La suppression de la condition d’âge minimal pour le recrutement sur titres à l’ENM est donc imminente et offre de nouveaux espoirs pour les futurs candidats. À voir, désormais, si cette décision donnera lieu à d’autres applications dans un avenir plus ou moins proche.


[1] Voir Cons. const., décision n°2012-278 QPC du 5 octobre 2012, Mme Élisabeth B., Rec. p. 511.

[2] Cons. const., décision n°92-305 DC du 21 février 1992, Loi organique modifiant l’ordonnance n°58-1270 du 22 décembre 1958 portant loi organique relative au statut de la magistrature, Rec. p. 27.

[3] Voir, notamment, CE, QPC, 29 juin 2011, Président de l’Assemblée de la Polynésie française, Lebon T. p. 1114 ; AJDA 2011, p. 1355.

[4] Voir, pour une reconnaissance solennelle, CE, ass., 30 mai 1952, Dame Kirkwood, Lebon p. 291, RDP 1952, p. 781, concl. M. Letourneur, note M. Waline.

[5] CE, 6 avril 2016, M. Blanc, Lebon p. 119, concl. S. von Coester ; AJDA 2016, p. 948, chron. L. Dutheillet de Lamothe et G. Odinet ; Constitutions 2016, p. 307, chron. L. Domingo.

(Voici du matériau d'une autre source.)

-- ==== Sys2Proof/Machine/State.lean ====
section
/-!
DEFINITION. The state of the SD512: every register, FIFO, counter, mode, queue and pin that spec/ gives the
module (INVENTORY.md, State), as plain data. A family of like elements is a sparse table: a list of
(element, value) in rising element order, where an element that is not listed holds its reset value.
The default of every field is its reset value; where the spec states none, notes/assumptions/2.md names it.
-/

namespace Sys2Proof.Machine

/-- A sparse table keyed by element number. -/
abbrev Tbl (α : Type) := List (Nat × α)

/-- Status codes of a completion (14 R384). -/
inductive Status where
  | ok | accepted | busy | noCredit | badOpcode | badParam | outOfRange
  | deniedWorld | deniedPartition | conflict | fenced | timeout | internal
  deriving DecidableEq, Repr

/-- Site results (01 R34, R35). -/
inductive Res where
  | pass | fail | invalid | aborted | skipped
  deriving DecidableEq, Repr

/-- A site result: RESULT, REASON and STRETCHED of R34. -/
structure SiteResult where
  res       : Res := .pass
  reason    : Nat := 0
  stretched : Bool := false
  deriving DecidableEq, Repr

/-- Reaction classes (16 R432), by their codes 1–5. -/
inductive React where
  | note | alarm | fence | siteInvalid | fatal
  deriving DecidableEq, Repr

/-- ENG_STATE (02 R85). -/
inductive EngMode where
  | idle | prefill | running | draining | loading | fenced
  deriving DecidableEq, Repr

/-- Driver of a lane: off, or the level it drives (04 R130, 05 R152). -/
inductive Drv where
  | off | low | high | vtt
  deriving DecidableEq, Repr

/-- An edge on a pin (04 R120): its time in units of 0.25 ps, the driver and the active load from then on. -/
structure PinEdge where
  t     : Nat
  drive : Drv
  load  : Bool
  deriving DecidableEq, Repr

/-- LANE_STATUS [2:0] (05 R183): the state of R155, OPEN, PMU, or in a burst. -/
inductive LaneMode where
  | hiz | hold | driveLow | driveHigh | vtt | opened | pmu | burst
  deriving DecidableEq, Repr

/-- DPS_STATE (05 R184). -/
inductive DpsMode where
  | off | sweep | ramping | settling | on | limited | discharging | fenced
  deriving DecidableEq, Repr

/-- PORT_STATE (12 R326, R356). -/
inductive PortMode where
  | off | training | active | standby | down
  deriving DecidableEq, Repr

/-- Why a burst ends early (02 R67, 16 R432). -/
inductive EndWay where
  /-- Lanes to stop state at the act cycle. -/
  | stop
  /-- Lanes to safe state and DPS discharge (machine check). -/
  | safe
  /-- Underrun hold (03 R110). -/
  | hold
  /-- C0 stop: not cycle aligned (02 R66). -/
  | c0
  /-- Lanes stay as they are, in the end state of R64 (05 R172 REPORT with a REACT of 4 or above). -/
  | keep
  /-- The burst runs to its end and only its result is decided (04 R141, 05 R172 REPORT). -/
  | atEnd
  deriving DecidableEq, Repr
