-- ==== Sys2Proof/Machine/Ops.lean ====
section
/-!
DEFINITION. The named operations over the state: sparse tables, the elements of the module, module time, free
values. Every meaning reads and writes the state through these.
-/

/-- Least of a list. -/
def Sys2Proof.minOf : List Nat → Option Nat
  | [] => none
  | a :: r => some (r.foldl min a)

namespace Sys2Proof.Machine

/-- What a command answers. -/
abbrev Out : Type := Host.Outcome State Fault Refusal

/-- Value under `k`, `d` when `k` is not listed. -/
def Tbl.get {α : Type} : Tbl α → α → Nat → α
  | [], d, _ => d
  | (j, v) :: r, d, k => if j = k then v else Tbl.get r d k

/-- Value under `k`, if listed. -/
def Tbl.find {α : Type} : Tbl α → Nat → Option α
  | [], _ => none
  | (j, v) :: r, k => if j = k then some v else Tbl.find r k

/-- List `v` under `k`, keeping rising order of keys. -/
def Tbl.put {α : Type} : Tbl α → Nat → α → Tbl α
  | [], k, v => [(k, v)]
  | (j, w) :: r, k, v =>
    if k < j then (k, v) :: (j, w) :: r
    else if j = k then (k, v) :: r
    else (j, w) :: Tbl.put r k v

/-- Unlist `k`. -/
def Tbl.del {α : Type} : Tbl α → Nat → Tbl α
  | [], _ => []
  | (j, v) :: r, k => if j = k then Tbl.del r k else (j, v) :: Tbl.del r k

/-- Change the value under `k`. -/
def Tbl.upd {α : Type} (t : Tbl α) (d : α) (k : Nat) (f : α → α) : Tbl α :=
  Tbl.put t k (f (Tbl.get t d k))

/-- Apply `f` to the state for each element of a list, in order. -/
def foldS {α : Type} (l : List α) (f : α → State → State) (s : State) : State :=
  l.foldl (fun s a => f a s) s

/-- Bit `i` of a number. -/
def bit (n i : Nat) : Nat := n / 2 ^ i % 2

/-- Field [hi:lo] of a number. -/
def bits (n hi lo : Nat) : Nat := n / 2 ^ lo % 2 ^ (hi + 1 - lo)

/-- 1 for true. -/
def b2n (b : Bool) : Nat := if b then 1 else 0

/-- Counter that stops at `m`. -/
def satAdd (n k m : Nat) : Nat := min (n + k) m

/-- Numbers of the bits set in a mask, rising. -/
def bitList {w : Nat} (m : BitVec w) : List Nat := (List.range w).filter (fun i => m.getLsbD i)

/-- Low and high word of a value read as 64 bits (R4). -/
def words64 (n : Int) : List Nat :=
  let m := (n % (2 ^ 64 : Int)).toNat
  [m % 2 ^ 32, m / 2 ^ 32]

/-- Value as one 32-bit word, two's complement. -/
def word32 (n : Int) : Nat := (n % (2 ^ 32 : Int)).toNat

/-- Vector engine `k`. -/
def State.engAt (s : State) (k : Nat) : EngSt := Tbl.get s.ve.eng {} k

/-- Change vector engine `k`. -/
def State.updEng (s : State) (k : Nat) (f : EngSt → EngSt) : State :=
  { s with ve.eng := Tbl.upd s.ve.eng {} k f }

/-- MARK output `k`. -/
def State.markAt (s : State) (k : Nat) : MarkSt := Tbl.get s.ve.marks {} k

/-- Change MARK output `k`. -/
def State.updMark (s : State) (k : Nat) (f : MarkSt → MarkSt) : State :=
  { s with ve.marks := Tbl.upd s.ve.marks {} k f }

/-- Site `k`. -/
def State.siteAt (s : State) (k : Nat) : SiteSt := Tbl.get s.pf.site {} k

[6] Le juge administratif refuse de contrôler la conventionnalité des dispositions d’une loi ou d’un acte administratif se bornant à tirer les conséquences nécessaires de dispositions constitutionnelles, afin de ne pas être amené à contrôler, in fine, la conventionnalité de dispositions constitutionnelles, ce pour quoi il ne se reconnaît pas compétent (voir CE, ass., 30 octobre 1998, Sarran et Levacher, Lebon p. 368).

[7] Voir, sur ce point, CE, ass., 3 février 1989, Compagnie Alitalia, Lebon p. 44 ; RFDA 1989, p. 391, concl. N. Chahid-Nourai, notes O. Beaud et L. Dubouis ; AJDA 1989, p.387, note O. Fouquet.